Depuis mon départ, elles se sont tues. En effet, la contestation a depuis été stoppée par l’arrivée d’une autre difficulté à surmonter pour les Chiliens, en ce début d'année 2020 : la pandémie mondiale causée par le Covid-19.


Néanmoins, je gage que le regard incandescent de cet étudiant n’est pas prêt de s’éteindre, comme son combat vital pour un futur meilleur et pour le droit fondamental à une vie décente.
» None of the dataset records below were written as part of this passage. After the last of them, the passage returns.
/-- Below the open-bus addresses a checked load rotates the word, but at a DMA-count address. -/
theorem checkedValue_eq_rotateRight {s : State} {a : Word} (hl : a.toNat < 0x10000000)
    (h : a.toNat % 4 ≠ 0 ∨ a ∉ s.cfg.dmacntAddrs) (w : Word) :
    checkedValue s a w = w.rotateRight (8 * (a.toNat % 4)) := by
  by_cases hm : a.toNat % 4 = 0
  · rw [checkedValue_plain hm hl (h.resolve_left (not_not.2 hm)), hm]
    simp [BitVec.rotateRight_def]
  · rw [checkedValue_misaligned hm, ror32_eq_rotateRight _ (by omega)]

/-- Every byte of internal work RAM is kept. -/
theorem keepsByte_iwram (s : State) {a : Word} (h : 0x03000000 ≤ a.toNat) (h' : a.toNat ≤ 0x03007FFF) :
    keepsByte s a := by
  have hr : route a = some (.iwram, a.toNat - 0x03000000) :=
    route_of_toNat (show a.toNat - 0x03000000 < 0x8000 by omega) (show a.toNat = 0x03000000 + _ by omega)
  exact ⟨.iwram, _, by rw [check_of_route hr]; rfl, nofun, nofun⟩

/-- The DMA-count addresses stand in the I/O window (00_scope R8). -/
theorem le_of_mem_dmacntAddrs {c : Config} (h : paramsOk c = true) {a : Word} (ha : a ∈ c.dmacntAddrs) :
    0x04000000 ≤ a.toNat := by
  simp only [paramsOk, dmacntOk, Bool.and_eq_true, List.all_eq_true, decide_eq_true_eq] at h
  obtain ⟨⟨-, -, hd⟩, -⟩ := h
  exact (hd a ha).2.1

/-- Settles O37: the load reads the value stored, and makes of it what its case says. -/
theorem checkedStoreThenLoadRotates : Obligations.CheckedStoreThenLoadRotates := by
  constructor
  · intro s a v p h0 h1 h2 h3
    have hk : ∀ j < 4, keepsByte s (alignDown a + BitVec.ofNat 32 j) := by
      rw [alignDown_eq]
      exact forall_lt_four h0 h1 h2 h3
    have hl := toNat_lt_of_keepsWord hk
    obtain ⟨t, ht, hcfg, hload⟩ := exec_stwc_ldwc hk v
    refine ⟨t, ht, fun h => ?_, fun h hd => ?_⟩
    · rw [← hcfg] at h
      rw [hload, checkedValue_eq_rotateRight hl h]
      rfl
    · rw [← hcfg] at hd
      have hv := checkedValue_dmaCount h hl hd (v.extractLsb' 16 16) (v.extractLsb' 0 16)
      rw [append_extract (n := 16) (m := 16) v] at hv
      rw [hload, hv]
      rfl
  · intro s a v hp hlo hhi
    have hk : ∀ j < 4, keepsByte s (alignDown a + BitVec.ofNat 32 j) := fun j hj => by
      have hj' := alignDown_add_toNat a hj
      exact keepsByte_iwram s (by omega) (by omega)
    obtain ⟨t, ht, hcfg, hload⟩ := exec_stwc_ldwc hk v
    have hd : a ∉ t.cfg.dmacntAddrs := fun h => by
      have := le_of_mem_dmacntAddrs hp (hcfg ▸ h)
      omega
    refine ⟨t, ht, ?_⟩
    rw [hload, checkedValue_eq_rotateRight (by omega) (.inr hd)]
    rfl

end Sys2Proof.Machine
end

section
/-! The control registers of the backgrounds and the tile map (spec/42_bgcnt_tilemap.md R162 to R179): the fields of a
register and of an entry as numbers, the control byte writes, the lookup, and how far its fetches reach. -/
Une étudiante dans les rues de Santiago, Novembre 2019.
Une étudiante dans les rues de Santiago, Novembre 2019.

Le soleil est encore haut alors que nous reprenons la route vers Santiago. Il nous faut partir tôt car les manifestants vont bientôt bloquer l’autoroute, avec plusieurs barrages entre Curico et Rancagua.





Annexes :


Crédits photos : La majorité des photos de manifestations m'ont été envoyées par des Chiliens de tous âges, et de tous bords politiques, ils sont néanmoins tous concernés par la situation sociale de leur pays. Un grand merci pour leurs contributions.



(2) Le débourbage classique est le fait de laisser sédimenter par gravité naturelle les particules solides du moût (jus) de raisin blanc ou rosé avant sa fermentation. Ces fragments de pellicules, rafles, pépins sont donc entraînés par leur poids vers le bas de la cuve. On soutire ensuite les jus clairs en faisant attention de ne pas aspirer les “bourbes”.

Trop débourber et donc trop clarifier le moût, c’est prendre un risque que la fermentation ne parte pas car les particules en suspensions sont des nutriments pour les levures. Pas assez débourber, c’est ne pas atteindre un certain potentiel aromatique. Mais ce procédé n’est évidemment pas systématique dans l’élaboration du vin blanc ou rosé.

La clarification par flottation permet quant à elle d’accélérer le processus du débourbage qui dure normalement de 24 à 48 heures. On “colle” le vin c’est à dire qu’on y ajoute une substance d’origine végétale protéique comme la bentonite, qui s’agrège avec les matières solides en suspension. C’est le “flocon”. Ensuite, on injecte un gaz inerte en bas de la cuve qui va rendre ces flocons plus légers que le moût et les faire remonter en haut de la cuve où ils seront éliminés. Ce processus dure entre 3 et 6 heures selon la turbidité du moût soit 10 fois moins de temps.